%%

/-! ## One word -/

/-- The judgement of a write of one word by a key slot. -/
def State.wordDeny (s : State) (slot a : Nat) (v : Word) : Option Denial :=
  if inNvWindow a then ownDenial (if a % 4 ≠ 0 then some .range else s.nvDeny slot (nvOffset a) true)
  else if inSettWindow a then some (if s.imgRuns then .range else .noimg, false)
  else if s.missing a then some (.range, blockOf a == some .loop)
  else if needsImage a && !s.imgRuns then some (.noimg, false)
  else if s.injClosed a v then some (.locked, false)
  else firstDenial [busDenial (denyIf (s.standbyDeny a v) .locked), busDenial (denyIf (s.elemDeny a) .range),
    (denyIf (s.valueDeny a v) .range).map (fun st => (st, countsRange a)), s.blockDeny slot a v,
    busDenial (denyIf (nvBacked a && s.frozen) .busy), busDenial (s.wsDeny slot a v)]

/-- The judgement of a read of one word. -/
def State.readDeny (s : State) (slot a : Nat) : Option Denial :=
  if inNvWindow a then ownDenial (s.nvDeny slot (nvOffset a) false) else busDenial (denyIf (s.missing a) .range)

/-- Two addresses lie in one window: the same block (and CAN channel), or the same region of the NV direct window
(R373, R425). -/
def sameWindow (a b : Nat) : Bool :=
  if inNvWindow a || inNvWindow b then inNvWindow a && inNvWindow b && regionOf (nvOffset a) == regionOf (nvOffset b)
  else if inSettWindow a || inSettWindow b then inSettWindow a && inSettWindow b
  else blockOf a == blockOf b && (blockOf a != some .can || a / 0x1000 == b / 0x1000)

/-! ## What a refusal leaves -/

/-- The block's own count and flag of a refusal. -/
def State.blockRefused (s : State) (slot a : Nat) (v : Word) (st : Status) : State :=
  if inNvWindow a then s.nvRefused
  else match blockOf a with
    | some .zid => (s.count Reg.ZID_CNT_REFUSE).setBit Reg.ZID_STAT 2 true
    | some .img => s.imgRefused
    | some .loop => s.loopRefused ((elemOf (Reg.LOOP_n_Bb_Sj_Ck 0 0 0 0) 0x180 64 a).isSome ||
        (arrayIdx (Reg.LOOP_n_CTRL 0) 0x40 64 a).isSome)
    | some .fbp => (s.count Reg.FBP_CNT_REFUSE).setBit Reg.FBP_STAT 5 true
    | some .aout => (s.count Reg.AOUT_CNT_REFUSE).setBit Reg.AOUT_STAT 4 true
    | some .dio => (s.count Reg.DIO_CNT_REFUSE).setBit Reg.DIO_STAT 10 true
    | some .can => let ch := (a - Reg.CAN_CTRL 0) / 0x1000
      (s.count (Reg.CAN_CNT_REFUSE ch)).setBit (Reg.CAN_STAT ch) 8 true
    | some .eth => (s.count Reg.ETH_CNT_REFUSE).setBit Reg.ETH_STAT 5 true
    | some .ptp => s.ptpRefused
    | some .pair => s.pairRefused
    | some .key => (s.count Reg.KEY_CNT_REFUSE).setBit Reg.KEY_STAT 4 true
    | some .nvs =>
      let s1 := s.onlyIf (a == Reg.NVS_UNLOCK_CTRL && st == .auth) (fun t => (t.pwWrong slot (bitsOf v 0 3) (bitOf v 8)).clearUnlock)
      (s1.onlyIf (a == Reg.NVS_TALLY_CTRL) (fun t => t.setFld Reg.NVS_TALLY_STAT 1 2 3)).nvRefused
    | some .rtc => if a = Reg.RTC_CTRL && bitOf v 0 && st = .range then (s.injRan Reg.RTC_INJ 0).badDate else s.rtcRefused
    | some .spr => (s.count Reg.SPR_CNT_REFUSE).setBit Reg.SPR_STAT 4 true
    | some .boot => s.bootRefused
    | _ => s

/-- The first refused word of a request: what its refusal counts, and POISON on an OPEN set that the requester owns
(R88, R374, R482). -/
def State.wordRefused (s : State) (slot a : Nat) (v : Word) (d : Denial) : State :=
  let s1 := s.onlyIf d.2 (fun t => t.blockRefused slot a v d.1)
  let s2 := s1.onlyIf (injAddrs.contains a && d.1 == .locked) (fun t => (t.count Reg.ZID_CNT_REFUSE).setBit Reg.ZID_STAT 2 true)
  s2.onlyIf (s2.wsOwns slot && hasAcc .rws a && (d.1 == .range || d.1 == .length)) State.wsPoison

end Sys2Proof.Machine
end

%%

> _EXERCISE AIM_: Would you count the lines in the data that contain "isSome" and answer with only the number?

> _RESPONSE AREA_: 2